Contrary to popular belief, water damage is not the worst enemy of concrete. Acid damage, which can occur when acid rain falls on concrete surfaces or acidic substances are spilled on the surface of a structure, poses a greater threat to large-scale concrete applications.
Concrete is strong against water damage because it consists largely of calcium silicate hydrate (C-S-H), an interlocking network of microscopic particles that form through a chemical reaction between calcium and silicon in the presence of water. However, as these microscopic particles bond and harden into a stone-like mass (hydrated lime) over time, they also become more brittle and susceptible to cracking under sudden stress. This applies mostly to structures with large spans such as bridges and elevated highways where expansion and contraction due to temperature changes cause the concrete to crack. If not caught in time, these cracks will lead to water seeping through and dissolving away at the C-S-H until the entire structure is compromised beyond repair.
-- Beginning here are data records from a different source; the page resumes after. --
/-- Heat, energy and clock gating (R387 to R389, R391 to R393). A sensor out of range or silent has failed, and is told; the others show what they read. At THERM_LIMIT the thermal limiter lowers the
operating point, then the grant. Two samples of 115 °C stop the core. The energy that the VDD_CORE and VDD_SRAM slots measured in a millisecond goes to the clusters by the words they issued, or to POW_JOB_IDLE. A block whose agent has
quiesced is gated, or fails if it is in use again; one that takes 64 ticks answers busy; an ungate always succeeds. -/
def Obligations.HeatEnergyAndClockGating : Prop :=
  (∀ (temps : List (Option (BitVec 16))) (s : State), s.boot.phase ≠ .coldWait →
    ∃ t, exec (.sensorSample temps) s = .next t ∧ ∀ j, j < 22 →
      (bit (s.reg (Reg.powTemp j)) 31 = true → t.reg (Reg.powTemp j) = s.reg (Reg.powTemp j)) ∧
      (∀ v, bit (s.reg (Reg.powTemp j)) 31 = false → temps.getD j none = some v → -640 ≤ v.toInt → v.toInt ≤ 2400 →
        t.reg (Reg.powTemp j) = v.zeroExtend 32 ∧ bit t.power.hot j = decide (1840 ≤ v.toInt) ∧
        (1840 ≤ v.toInt → bit s.power.hot j = true → t.power.hotDue = true)) ∧
      (bit (s.reg (Reg.powTemp j)) 31 = false → (∀ v, temps.getD j none = some v → v.toInt < -640 ∨ 2400 < v.toInt) →
        bit (t.reg (Reg.powTemp j)) 31 = true ∧ bit (t.reg Reg.powEvents) 3 = true ∧ bit t.vigil.reasons 6 = true)) ∧
  (∀ (x : Int) (s : State), s.coreOn = true → HottestIs s x →
    let limit : Int := 16 * bits (s.cfg Reg.powTherm) 7 0
    let hyst : Int := 16 * bits (s.cfg Reg.powTherm) 15 8
    let p := s.power
    ∃ t, exec .thermalCheck s = .next t ∧ OnlyPower [Reg.powEvents] s t ∧
      (limit ≤ x → SetsBit Reg.powEvents 2 s t ∧
        (Lowerable s → t.power.thermCeil = max (floorOp s) (min p.thermCeil p.op - 1) ∧ t.power.thermGrant = p.thermGrant) ∧
        (¬Lowerable s → t.power.thermGrant = max 1 (p.thermGrant - 1) ∧ t.power.thermCeil = p.thermCeil)) ∧
      (x < limit → limit < x + hyst → t.regs = s.regs ∧ t.power.thermGrant = p.thermGrant ∧ t.power.thermCeil = p.thermCeil) ∧
      (x < limit → x + hyst ≤ limit → p.thermOver = false → t.regs = s.regs ∧
        (p.thermGrant < 8 → t.power.thermGrant = p.thermGrant + 1 ∧ t.power.thermCeil = p.thermCeil) ∧
        (8 ≤ p.thermGrant → t.power.thermGrant = p.thermGrant ∧ t.power.thermCeil = min 7 (p.thermCeil + 1)))) ∧
  (∀ s : State,
    let due := s.power.hotDue = true ∧ 3 ≤ s.boot.phase.code ∧ s.boot.stop ≠ some .thermal ∧ s.boot.haltedBy ≠ some .thermal
    (due → s.boot.phase ≠ .halted → ∃ t e, exec .thermShutdown s = .next t ∧ t.boot.stop = some .thermal ∧ bit (t.reg Reg.clkEvents) 6 = true ∧
      t.vigil.state = 2 ∧ t.vigil.log.getLast? = some e ∧ e.event = 0x0033 ∧ SameMem s t) ∧
    (due → s.boot.phase = .halted → ∃ t, exec .thermShutdown s = .next t ∧ t.boot = { s.boot with haltedBy := some .thermal } ∧
      bit (t.reg Reg.clkEvents) 6 = true) ∧
    (¬due → exec .thermShutdown s = .next s)) ∧
  (∀ (dt : Word64) (s : State),
    let total := (s.power.words.map (fun x => x.2)).sum
    let mj := s.power.jobSum / 2000000
    (total = 0 → ∃ t, exec (.jobEnergyUpdate dt) s = .next t ∧
      energy t (Reg.powJobIdle 0) = (energy s (Reg.powJobIdle 0) + mj) % 2 ^ 64 ∧ t.power = { s.power with
        words := []
        jobSum := 0 } ∧
      OnlyPower [Reg.powJobIdle 0, Reg.powJobIdle 0 + 4] s t) ∧
    ∀ k n, k < 32 → s.power.words = [(k, n)] → n ≠ 0 → ∃ t, exec (.jobEnergyUpdate dt) s = .next t ∧
      energy t (Reg.powJob k 0) = (energy s (Reg.powJob k 0) + mj) % 2 ^ 64 ∧ t.power = { s.power with
        words := []
        jobSum := 0 } ∧
      OnlyPower [Reg.powJob k 0, Reg.powJob k 0 + 4] s t) ∧
  (∀ s : State, s.power.gate = none →
    exec .clkGate s = .next s ∧ exec .clkUngate s = .next s ∧ exec .gateBusy s = .next s) ∧
  ∀ (node block age : Nat) (s : State), s.power.gate = some (256 * node + block, age) → 4 ≤ node → node < 8 → block < 256 →
    let gating := bit (s.reg Reg.clkGateCmd) 0
    let done := fun (result : Nat) (more : List Nat) (t : State) =>
      GateDone t result ∧ t.power = { s.power with gate := none } ∧ SameRegsBut (Reg.clkGateResult :: Reg.clkGateCmd :: more) s t
    (gating = false → exec .clkGate s = .next s ∧ exec .gateBusy s = .next s ∧
      ∃ t, exec .clkUngate s = .next t ∧ done 1 [Reg.clkGated (node - 4)] t ∧ bit (t.reg (Reg.clkGated (node - 4))) (gateBit block) = false) ∧
    (gating = true → exec .clkUngate s = .next s ∧
      (s.gateable node block = some true → ∃ t, exec .clkGate s = .next t ∧ done 1 [Reg.clkGated (node - 4)] t ∧
        SetsBit (Reg.clkGated (node - 4)) (gateBit block) s t) ∧
      (s.gateable node block ≠ some true → ∃ t, exec .clkGate s = .next t ∧ done 4 [] t) ∧
      (age < 64 → exec .gateBusy s = .next s) ∧
      (64 ≤ age → ∃ t, exec .gateBusy s = .next t ∧ done 2 [Reg.clkEvents] t ∧ SetsBit Reg.clkEvents 5 s t))

namespace Sys2Proof.Spec

open Sys2Proof.Machine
Is concrete ruined if it gets wet?
Yes, but only if it is exposed to enough water for a long enough period of time. This can happen when concrete surfaces are not properly sealed and waterproofed or as the result of structural damage caused by flooding, earthquakes and other extreme conditions. Concrete becomes weakened and spongy as the C-S-H within its structure dissolves into a liquid solution that leaks through cracks and pores in the surface, rendering it soft and crumbly much like sand at the beach after sitting in the sun for too long.
Concrete does not weaken overnight; it takes months before water damage becomes visible on well-sealed surfaces, even years before moist patches appear over large assemblies such as walls and foundations. This makes it difficult to tell whether concrete has been damaged by water or is simply deteriorating on its own.
Generally, the best indicator of water damage is new cracks appearing over previously smooth, undamaged surfaces. However, even if these are present it doesn’t necessarily mean that water damage occurred at some point in the past; recent rainfall can also cause new hairline fractures to form on dry concrete as moisture seeps into its microscopic pores and causes them to expand ever so slightly under stress.
Can anything be done about water damage?
Yes, but only after it occurs. Like most problems associated with aging & deteriorating structures, there is little homeowners can do about extensive forms of water damage other than cut their losses and replace sections of the damaged assembly or structure before they cause any further harm.
Concrete patches and sealers like Silaflex, a liquid concrete composite, offer some relief from less extensive forms of water damage such as white efflorescence, which is a common sign of water from the surrounding soil seeping to the surface through hairline fractures in the concrete. By filling in these cracks with a strong adhesive resin, Silaflex prevents moisture from coming into contact with the C-S-H within the concrete and dissolving it away with time. This can extend the life of a deteriorated structure by up to 50 years in some cases!
Can’t the concrete absorb water?
It can absorb a lot of water, but not nearly as much as other porous building materials such as brick and mortar. This is why water damage to concrete structures is rare compared to wood and plaster.
Of course, this does depend on the surface from which the water seeps into the structure. If it’s through cracks in the foundation or damage to a waterproofing membrane for example, then all bets are off and it will probably cause extensive forms of water damage over time.
Concrete vs Brick: Which One Is Stronger?
Typically speaking, brick buildings develop leaks faster than those built with concrete because these only have a single layer of cement & soil between them and Mother Nature whereas brick homes typically have 2-3 layers of protection against the elements. This is one of the main reasons why brick is used more often for outdoor structures such as garden walls, which are exposed to constant rainfall and extreme temperatures in some cases.
Although both materials are pretty durable when handled properly, only one offers superior protection against water damage. As mentioned above, this happens thanks to its ability to form a dense & waterproof layer over time when exposed to moisture in the environment. Once again, this would be concrete in most cases because it has several layers of cement separating it from surrounding soil or porous masonry surfaces that actually absorb water into their pores rather than just sheer off as concrete does under droplets of rain or sprinklers turned on by accident. Still, don’t let water sit against either surface for extended periods of time, especially if they are close enough for it to cause real damage.